### Task to complete
Of all the lines below, return only those starting with the line holding "control core. -/" and going on through the line holding "if b = 255 then none else some b", exactly as written.

+++

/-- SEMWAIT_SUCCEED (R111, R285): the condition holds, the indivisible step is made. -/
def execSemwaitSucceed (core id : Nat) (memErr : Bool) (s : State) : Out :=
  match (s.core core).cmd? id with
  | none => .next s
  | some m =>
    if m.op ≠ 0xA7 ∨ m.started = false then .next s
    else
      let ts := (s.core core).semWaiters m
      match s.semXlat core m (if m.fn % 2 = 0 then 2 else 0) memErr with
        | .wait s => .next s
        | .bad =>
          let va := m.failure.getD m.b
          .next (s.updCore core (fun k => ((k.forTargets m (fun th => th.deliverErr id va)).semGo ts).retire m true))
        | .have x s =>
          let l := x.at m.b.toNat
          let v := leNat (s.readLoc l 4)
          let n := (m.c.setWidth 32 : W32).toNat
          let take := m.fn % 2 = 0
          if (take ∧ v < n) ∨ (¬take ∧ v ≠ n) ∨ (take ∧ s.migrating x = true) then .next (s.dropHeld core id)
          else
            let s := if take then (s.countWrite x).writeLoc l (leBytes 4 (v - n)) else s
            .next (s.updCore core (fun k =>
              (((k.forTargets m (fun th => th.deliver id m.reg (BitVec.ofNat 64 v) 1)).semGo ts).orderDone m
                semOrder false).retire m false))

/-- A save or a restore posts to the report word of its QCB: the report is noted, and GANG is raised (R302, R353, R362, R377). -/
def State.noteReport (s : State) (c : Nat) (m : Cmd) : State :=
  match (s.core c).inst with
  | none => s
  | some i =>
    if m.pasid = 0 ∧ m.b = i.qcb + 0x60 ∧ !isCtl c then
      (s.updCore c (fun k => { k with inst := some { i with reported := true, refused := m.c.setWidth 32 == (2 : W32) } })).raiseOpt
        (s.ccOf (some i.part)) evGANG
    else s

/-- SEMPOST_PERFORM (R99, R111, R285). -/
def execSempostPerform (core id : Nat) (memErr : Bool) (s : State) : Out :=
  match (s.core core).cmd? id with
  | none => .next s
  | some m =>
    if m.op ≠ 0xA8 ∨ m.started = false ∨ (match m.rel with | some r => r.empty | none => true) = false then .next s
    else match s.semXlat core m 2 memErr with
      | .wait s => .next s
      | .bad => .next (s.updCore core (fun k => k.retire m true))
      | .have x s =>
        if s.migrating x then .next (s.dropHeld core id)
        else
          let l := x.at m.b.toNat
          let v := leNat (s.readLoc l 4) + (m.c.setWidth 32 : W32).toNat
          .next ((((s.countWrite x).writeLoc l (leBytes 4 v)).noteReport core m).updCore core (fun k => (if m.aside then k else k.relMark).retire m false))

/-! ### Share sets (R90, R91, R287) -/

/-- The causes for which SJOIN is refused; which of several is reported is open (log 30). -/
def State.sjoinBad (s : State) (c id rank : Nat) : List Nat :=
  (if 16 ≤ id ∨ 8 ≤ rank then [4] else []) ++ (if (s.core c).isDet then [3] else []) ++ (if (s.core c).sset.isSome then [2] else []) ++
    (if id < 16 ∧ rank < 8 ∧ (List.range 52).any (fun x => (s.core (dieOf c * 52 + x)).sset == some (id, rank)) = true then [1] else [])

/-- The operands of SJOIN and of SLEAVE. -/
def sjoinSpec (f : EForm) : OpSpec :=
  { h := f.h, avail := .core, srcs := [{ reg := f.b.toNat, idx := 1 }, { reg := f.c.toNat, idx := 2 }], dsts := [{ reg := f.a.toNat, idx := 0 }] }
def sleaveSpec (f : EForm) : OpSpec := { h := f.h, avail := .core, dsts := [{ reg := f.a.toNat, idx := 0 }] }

+++

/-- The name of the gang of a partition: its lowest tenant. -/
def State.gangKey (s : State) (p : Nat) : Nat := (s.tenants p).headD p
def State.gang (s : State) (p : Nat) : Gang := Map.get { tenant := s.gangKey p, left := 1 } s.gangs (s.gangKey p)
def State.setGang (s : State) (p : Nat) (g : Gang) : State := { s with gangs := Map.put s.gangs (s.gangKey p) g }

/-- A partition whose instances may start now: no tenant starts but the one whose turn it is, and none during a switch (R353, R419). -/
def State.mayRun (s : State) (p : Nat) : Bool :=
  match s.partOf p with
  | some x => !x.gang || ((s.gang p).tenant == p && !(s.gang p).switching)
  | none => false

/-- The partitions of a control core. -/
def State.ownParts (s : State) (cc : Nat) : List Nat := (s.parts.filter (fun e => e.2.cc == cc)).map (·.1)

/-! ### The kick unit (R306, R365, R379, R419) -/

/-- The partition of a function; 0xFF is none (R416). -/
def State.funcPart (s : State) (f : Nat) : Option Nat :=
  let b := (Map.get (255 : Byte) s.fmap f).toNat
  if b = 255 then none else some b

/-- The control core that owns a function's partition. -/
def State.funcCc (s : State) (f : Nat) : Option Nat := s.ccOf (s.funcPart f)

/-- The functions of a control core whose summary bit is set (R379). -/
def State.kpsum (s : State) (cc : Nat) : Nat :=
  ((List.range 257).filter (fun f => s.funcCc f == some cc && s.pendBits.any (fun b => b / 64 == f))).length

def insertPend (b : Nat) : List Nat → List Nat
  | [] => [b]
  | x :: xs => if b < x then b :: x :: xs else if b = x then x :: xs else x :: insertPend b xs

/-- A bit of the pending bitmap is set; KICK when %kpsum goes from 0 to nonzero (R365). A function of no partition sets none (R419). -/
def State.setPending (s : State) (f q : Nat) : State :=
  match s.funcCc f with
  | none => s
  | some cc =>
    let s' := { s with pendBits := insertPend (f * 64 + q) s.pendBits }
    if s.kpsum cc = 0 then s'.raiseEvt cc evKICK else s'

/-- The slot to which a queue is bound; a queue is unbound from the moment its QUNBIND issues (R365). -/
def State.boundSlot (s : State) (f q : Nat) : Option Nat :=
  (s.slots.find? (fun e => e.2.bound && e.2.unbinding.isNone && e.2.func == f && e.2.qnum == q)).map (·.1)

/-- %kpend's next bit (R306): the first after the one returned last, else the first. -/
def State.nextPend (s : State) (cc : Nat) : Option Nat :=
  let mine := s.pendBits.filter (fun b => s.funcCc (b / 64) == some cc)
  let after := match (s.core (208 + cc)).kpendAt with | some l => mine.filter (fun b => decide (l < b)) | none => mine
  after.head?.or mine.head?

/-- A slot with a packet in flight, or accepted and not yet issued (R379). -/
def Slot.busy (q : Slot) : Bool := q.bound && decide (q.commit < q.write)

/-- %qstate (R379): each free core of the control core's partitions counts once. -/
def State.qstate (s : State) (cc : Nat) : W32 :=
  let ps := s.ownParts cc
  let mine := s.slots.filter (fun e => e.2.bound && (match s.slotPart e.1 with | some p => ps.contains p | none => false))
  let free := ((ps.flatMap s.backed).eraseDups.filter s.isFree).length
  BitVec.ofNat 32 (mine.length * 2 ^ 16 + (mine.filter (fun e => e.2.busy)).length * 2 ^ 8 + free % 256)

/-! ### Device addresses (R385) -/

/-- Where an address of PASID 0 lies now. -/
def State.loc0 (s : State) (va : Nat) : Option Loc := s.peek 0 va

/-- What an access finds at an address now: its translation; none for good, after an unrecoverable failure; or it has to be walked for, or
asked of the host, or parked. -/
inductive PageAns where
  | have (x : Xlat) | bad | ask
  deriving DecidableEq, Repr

+++

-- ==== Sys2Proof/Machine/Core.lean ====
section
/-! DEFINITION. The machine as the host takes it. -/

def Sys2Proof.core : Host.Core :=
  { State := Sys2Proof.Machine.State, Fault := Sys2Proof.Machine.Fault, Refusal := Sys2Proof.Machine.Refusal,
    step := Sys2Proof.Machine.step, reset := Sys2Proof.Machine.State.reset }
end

+++

### Answer to the problem
/-- The partitions of a control core. -/
def State.ownParts (s : State) (cc : Nat) : List Nat := (s.parts.filter (fun e => e.2.cc == cc)).map (·.1)

/-! ### The kick unit (R306, R365, R379, R419) -/

/-- The partition of a function; 0xFF is none (R416). -/
def State.funcPart (s : State) (f : Nat) : Option Nat :=
  let b := (Map.get (255 : Byte) s.fmap f).toNat
  if b = 255 then none else some b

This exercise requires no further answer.